定义:存在一种方案把点分为两个集合,使得同一个集合内的点没有连边的图。

比如这张图(by OI-Wiki):

判定:没有奇环。

考虑染色法,左边集合的点染成 \(1\),左边集合的点染成 \(0\)。如果存在奇环则会有一个点不知道染成什么颜色,因此不是二分图。如果不存在奇环,所有点都会正常染色,分为两个点集,因此是二分图。

二分图最大匹配

给定一个二分图,分为左右两部分,各部分之间的点没有边连接,要求选出一些边,使得这些边没有公共顶点,且边的数量最大。

有一个方法是转换成网络流用 Dinic 算法解决,Link等写完网络流学习笔记再挂链接。

本文主要讲解增广路算法(\(\text{Augmenting Path Algorithm}\)

几个定义:

  • 匹配边/非匹配边:当前选上/没选上的番。
  • 交错路:匹配边与非匹配边相间的一条路。
  • 增广路:以非匹配边开头和结束的一条交错路。

算法过程用一个例子说明:

这是初始图:

\(1\) 匹配了一个点 \(4\)

\(2\) 尝试匹配 \(4\),但失败了。

于是从 \(2\) 出发走一个增广路。

将路上的匹配边变为非匹配边,非匹配边变为匹配边,这样匹配数就会加一。

\(3\) 尝试匹配 \(6\),但失败了。

于是从 \(3\) 出发走一个增广路。

将路上的匹配边变为非匹配边,非匹配边变为匹配边,匹配数就会加一。

然后就匹配完成了,最大匹配值为 \(3\)

代码:

ll n,  jl[N], p[N], ans;
std::vector <ll> tu[N];
bool AugmentationPath (ll u) {
	far (v, tu[u]) {
		if (jl[v]) continue;
		jl[v] = 1;
		if (!p[v] || AugmentationPath (p[v])){
			p[v] = u;
			return true;
		}
	}
	return false;
}
inline void Solve () {
	_for (i, 1, n) {
		memset (jl, 0, sizeof (jl));
		ans += AugmentationPath (i);
	}
	return;
}

二分图最小点覆盖

最小点覆盖:选最少的点,满足每条边至少有一个端点被选。

König 定理:二分图中,最小点覆盖 = 最大匹配。

证明

参考文章

例图:

(图是搬过来的,我也不知道为什么他从右边开始跑)

首先对一个二分图跑完最大匹配,然后考虑构造一个点集:

右边未匹配点出发,尽力走交错路,在经过的点上打标记。这条交错路一定是由一条非匹配边开头,匹配边结尾的交错路,否则就不是最大匹配了

选左边的标记点和右边的未标记点构成一个点集,这个点集就是一个最小点覆盖,其大小等于最大匹配。

为什么这个点集就是最小点覆盖?思考以下三个问题。

这个点集为什么是一个点覆盖?

不难发现当一条边左边点没被标记,右端点被标记的时候才不会被选。

  • 当这条边是一条匹配边时,因为走交错路上的匹配边的时候就是从左边走到右边的,所以左边点一定会先被标记,然后走到右边才会标记右端点。
  • 当这条边不是一条匹配边时,因为走交错路上的非匹配边的时候就是从右边走到左边的,所以右端点被标记后,一定会走到左边并标记左端点。

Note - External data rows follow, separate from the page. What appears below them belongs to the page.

-- ==== Sys2Proof/Machine/Barrier.lean ====
section
/-! DEFINITION. The barrier forms, major 0x39 (R270 to R273). -/

namespace Sys2Proof.Machine

/-- Raise BARRIER (R273). -/
def barTrap (sub : Nat) (s : State) : Out := raise s { cause := cBARRIER, info := subInfo sub, addr := none, lanes := none }

/-- A barrier operand: the workgroup it names and the name (R270). -/
def barTarget (g : Gang) : BarName → Nat × Nat
  | .own n => (g.wg, n.toNat)
  | .basin q n => (q.toNat, n.toNat)

/-- The workgroup that a barrier operand names, when it lies in the cohort. -/
def barWg (s : State) (cohort w : Nat) : Option Workgroup := (cohort? s cohort).bind fun c => workgroup? c w

/-- The object that a name of a workgroup is bound to: its core and number. -/
def boundObj (s : State) (cohort w name : Nat) : Option (Nat × Nat) :=
  (barWg s cohort w).bind fun x => (getK name x.names).map fun o => (x.core, o)

/-- Lowest object of a core that no name is bound to (R270). -/
def freeObj (s : State) (core : Nat) : Option Nat :=
  (List.range 128).find? fun o => (barObj s core o).isNone

/-- Some gang waits on the object. -/
def anyWaits (s : State) (core obj : Nat) : Bool :=
  s.gangs.any fun g => match g.sched.wait with
    | .barrier c o _ => c == core && o == obj
    | _ => false

/-- PART of BAR.INIT (R272). -/
def partSet (s : State) (g : Gang) (pset : Nat) : List Nat :=
  let live := gangsOf s g.cohort
  match pset with
  | 1 => (live.filter fun h => h.wg == g.wg).map (·.uid)
  | 2 => live.map (·.uid)
  | _ => []

/-- The object as BAR.INIT sets it, and the gangs' W (R271, R272); no arrival has been made in it yet. -/
def initObj (s : State) (core obj : Nat) (e : Nat) (part : List Nat) : State :=
  let old := barObj s core obj
  let s := setBarObj s core obj { e, arr := e, bytes := 0, phase := 0, part, stamp := (old.map (·.stamp)).getD 0, arrived := false }
  { s with gangs := s.gangs.map fun g => setBarRec g ⟨core, obj, 0, noArrival⟩ }

/-- The objects of a bound name meet BAR.INIT's third condition of R273. -/
def initBusy (s : State) (core obj : Nat) : Bool :=
  anyWaits s core obj || match barObj s core obj with
    | none => false
    | some b => b.arrived || b.bytes != 0

def execBarInit (bar : BarName) (b : Reg) (s : State) : Out :=
  boundary 0 false s fun s g it =>
    let (w, name) := barTarget g bar
    let v := uniform g (execMask g it) b.toNat
    match barWg s g.cohort w with
    | none => barTrap 2 s
    | some x =>
      if fld v 30 2 = 3 ∨ fld v 8 22 ≠ 0 then barTrap 7 s
      else match getK name x.names with
        | some o =>
          if initBusy s x.core o then barTrap 3 s
          else doneBoundary (initObj s x.core o (fld v 0 8) (partSet s g (fld v 30 2))) it.gang
        | none => match freeObj s x.core with
          | none => barTrap 6 s
          | some o =>
            let s := modWg s g.cohort w fun x => { x with names := setK name o x.names }
            doneBoundary (initObj s x.core o (fld v 0 8) (partSet s g (fld v 30 2))) it.gang

/-- A form on a name that must be bound: subcause 0x02, then 0x01 (R273). -/
def withBound (s : State) (g : Gang) (bar : BarName) (k : Nat → Nat → BarObj → Out) : Out :=
  let (w, name) := barTarget g bar
  if (barWg s g.cohort w).isNone then barTrap 2 s
  else match boundObj s g.cohort w name with
    | none => barTrap 1 s
    | some (core, o) => match barObj s core o with
      | none => barTrap 1 s
      | some b => k core o b

/-- BAR.EXPECT: an amount of 0 changes no count, so no phase completes by it (R271, R272); nor does a phase of an object with E = 0,
which only a count-down completes (R272). -/
def execBarExpect (bar : BarName) (b : Reg) (s : State) : Out :=
  boundary 0 false s fun s g it =>
    withBound s g bar fun core o obj =>
      let n := obj.bytes + (uniform g (execMask g it) b.toNat).toNat
      if 2 ^ 31 - 1 < n then barTrap 5 s
      else
        let s := modGang s it.gang fun g => setBarRec g { barRec g core o with w := obj.phase }
        let obj' := { obj with bytes := n }
        doneBoundary (if n = obj.bytes ∨ obj.e = 0 then setBarObj s core o obj' else barSettle s core o obj') it.gang

def execBarArrive (bar : BarName) (s : State) : Out :=
  boundary 0 false s fun s g it =>
    withBound s g bar fun core o obj =>
      if obj.arr = 0 then barTrap 4 s
      else
        let s := releaseEvent s it.gang
        let s := modGang s it.gang fun g => setBarRec g ⟨core, o, obj.phase, obj.phase⟩
        doneBoundary (barSettle s core o { obj with arr := obj.arr - 1, stamp := max obj.stamp g.floor, arrived := true }) it.gang

def execBarWait (bar : BarName) (s : State) : Out :=
  boundary 0 false s fun s g it =>
    withBound s g bar fun core o obj =>
      if later obj.phase (barRec g core o).w then
        doneBoundary (modGang s it.gang (barAcquire s.now core o obj)) it.gang
      else .next (stopChain (setGang s (park g it (.barrier core o it.split))))

def execBarTest (b : Reg) (bar : BarName) (s : State) : Out :=
  boundary 0 false s fun s g it =>
    withBound s g bar fun core o obj =>
      let m := execMask g it
      if later obj.phase (barRec g core o).w then
        doneBoundary (modGang s it.gang fun g => putAll (barAcquire s.now core o obj g) m b 1#32) it.gang
      else doneBoundary (modGang s it.gang fun g => putAll g m b 0#32) it.gang

end Sys2Proof.Machine
end

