def sampleTargets (sp : Span) (p : Sample) : List Target := sp.targets.filter fun t => t.loc == .sample p

/-- RACE at the first surface instruction that touches a target sample (R73, R74). Of several targets that the lowest lane touches,
the first in the order of `laneTouches` is reported (log 88). -/
def surfRace (op : SurfOp) (g : Gang) (v : View) (s : State) (su : Surface) (ls : List (Nat × SurfLane)) : Option Trap :=
  if !g.span.locate then none
  else
    let hits := ls.filterMap fun q =>
      ((laneTouches op v s su q.2).find? fun p => !(sampleTargets g.span p.1).isEmpty).map fun p => (q.1, p)
    match hits with
    | [] => none
    | (_, p, va) :: _ => (reported (sampleTargets g.span p)).map fun t =>
        { cause := cRACE, info := subInfo t.sub, addr := some va, lanes := some (maskOf (hits.map (·.1))), race := some (t.csn, t.src) }

/-- Blocks that the lanes would pin anew. -/
def newPins (op : SurfOp) (sp : Span) (su : Surface) (ls : List (Nat × SurfLane)) : List (Nat × Nat × Nat) :=
  ((ls.filter fun q => q.2.x < su.d.width && q.2.y < su.d.height).flatMap fun q =>
    match op with
    | .ld => []
    | .mv => patchBlocks su.d (q.2.x / 8) (q.2.y / 8)
    | _ => [(q.2.chan, q.2.x / 4, q.2.y / 4)]).eraseDups.filter fun b => !pinned sp su.d b.1 b.2.1 b.2.2

/-- Every decoded-block entry is pinned (R59, R62). -/
def pinsFull (s : State) (g : Gang) (n : Nat) : Bool := n != 0 && decide (Config.dbcBlocks < pinnedOn s g.core + n)

/-- A descriptor that fails, fails in every active lane. -/
def descTrap (c : BitVec 6) (info : Word) (a : DWord) (m : LaneMask) : Trap := { cause := c, info, addr := some a, lanes := some m }

/-- The lanes of a surface instruction whose descriptor was read. -/
def surfPerform (op : SurfOp) (s0 s : State) (g : Gang) (it : Issue) (d b : Reg) (su : Surface) : Out :=
  let m := execMask g it
  let ls := (lanesOf m).map fun i => (i, surfLane g d b i)
  let new := newPins op g.span su ls
  match surfRace op g (viewOf s g) s su ls with
  | some t => raise s t
  | none =>
    if pinsFull s g new.length then
      (if spanEmpty g.span && g.span.tx.isNone then stay (keepAsks s0 s) it else endBefore 4 s)
    else match surfLanes op g su s ls with
      | .error t => stay (keepAsks s0 t) it
      | .ok (s', rs) =>
        match laneOwn rs, laneFails rs with
        | some va, _ => awaitHandover (keepAsks s0 s') it (ctxOf s g) va
        | none, some f => raise (keepAsks s0 s') f.trap
        | none, none =>
          if op = .ld then .next (modGang s' it.gang fun g => (laneOks rs).foldl (fun g r => putReg g d.toNat r.1 r.2) g)
          else .next s'

/-- The surface as the span works on it: of one that it has written, as its first write to it read the descriptors (R121). -/
def spanSurface (sp : Span) (su : Surface) : Surface :=
  ((sp.pins.find? fun p => p.surf.d.va == su.d.va).map (·.surf)).getD su

/-- A surface instruction: the descriptor, then the lanes (R317). -/
def surfInstr (op : SurfOp) (d a b : Reg) (s : State) : Out :=
  withGang s fun g it =>
    let m := execMask g it
    match readSurface (viewOf s g) s (uniformPair g m a.toNat) with
    | .wait t => stay (keepAsks s t) it
    | .bad t c info x => raise (keepAsks s t) (descTrap c info x m)
    | .own t x => match failedHand s (ctxOf s g) g.ownerFail x with
      | some sub => raise (keepAsks s t) (descTrap cOWNER (subInfo sub) x m)
      | none => awaitHandover (keepAsks s t) it (ctxOf s g) x
    | .ok s' su => surfPerform op s s' g it d b (spanSurface g.span su)

def execSurfLd (d a b : Reg) (s : State) : Out := surfInstr .ld d a b s
def execSurfSt (d a b : Reg) (s : State) : Out := surfInstr .st d a b s
def execSurfStc (d a b : Reg) (s : State) : Out := surfInstr .stc d a b s
def execSurfMv (d a b : Reg) (s : State) : Out := surfInstr .mv d a b s

end Sys2Proof.Machine
end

因此这种边是不存在的,所以不会存在任何一条边不被选,因此这是一个点覆盖。


其大小为什么等于最大匹配?

对这个点覆盖内的每个点进行分析:

  • 如果这个点是左边的标记点,它一定是在交错路上因为有一条向右的匹配边而被走到从而标记的。
  • 如果这个点是右边的无标记点,它一定因为有一条向左的匹配边才不会被当做起点走交错路而被标记。

每个点都覆盖到了一条匹配边,两个点不会覆盖同一条匹配边,一条匹配边必定会被覆盖。因此这个点覆盖内的点与最大匹配内的点一一对应,数量相等。


这个点集为什么就是一个最小点覆盖?

设最大匹配数为 \(k\)

两个点不会覆盖同一条匹配边,一条匹配边必定会被覆盖。

因此,一个点覆盖的数量不可能少于 \(k\) 个点。

我们已经构造出了大小为 \(k\) 的点覆盖,因为大小不可能再少了,所以这个点集为什么就是一个最小点覆盖!


解决这三个问题后,就可以得出结论了:最小点覆盖 = 最大匹配!


二分图最大独立集

最大独立集:选最多的点,满足两两之间没有边相连。

定义也可以变为:选最多的点,满足每条边至多有一个端点被选。

那不就是最小点覆盖的补集吗?

所以大小是最大匹配 - 最小点覆盖。

例题

二分图的题目基本都是将题意抽象成一个二分图,然后直接跑板子,难点在于建模,所以我不放次要的代码了。

P7368 [USACO05NOV]Asteroids G

思路

建模为二分图:把列当成左边点集,行当成右边点集,第 \(i\) 行第 \(j\) 列的点当做第 \(i\) 行和第 \(j\) 列所代表的点的连边。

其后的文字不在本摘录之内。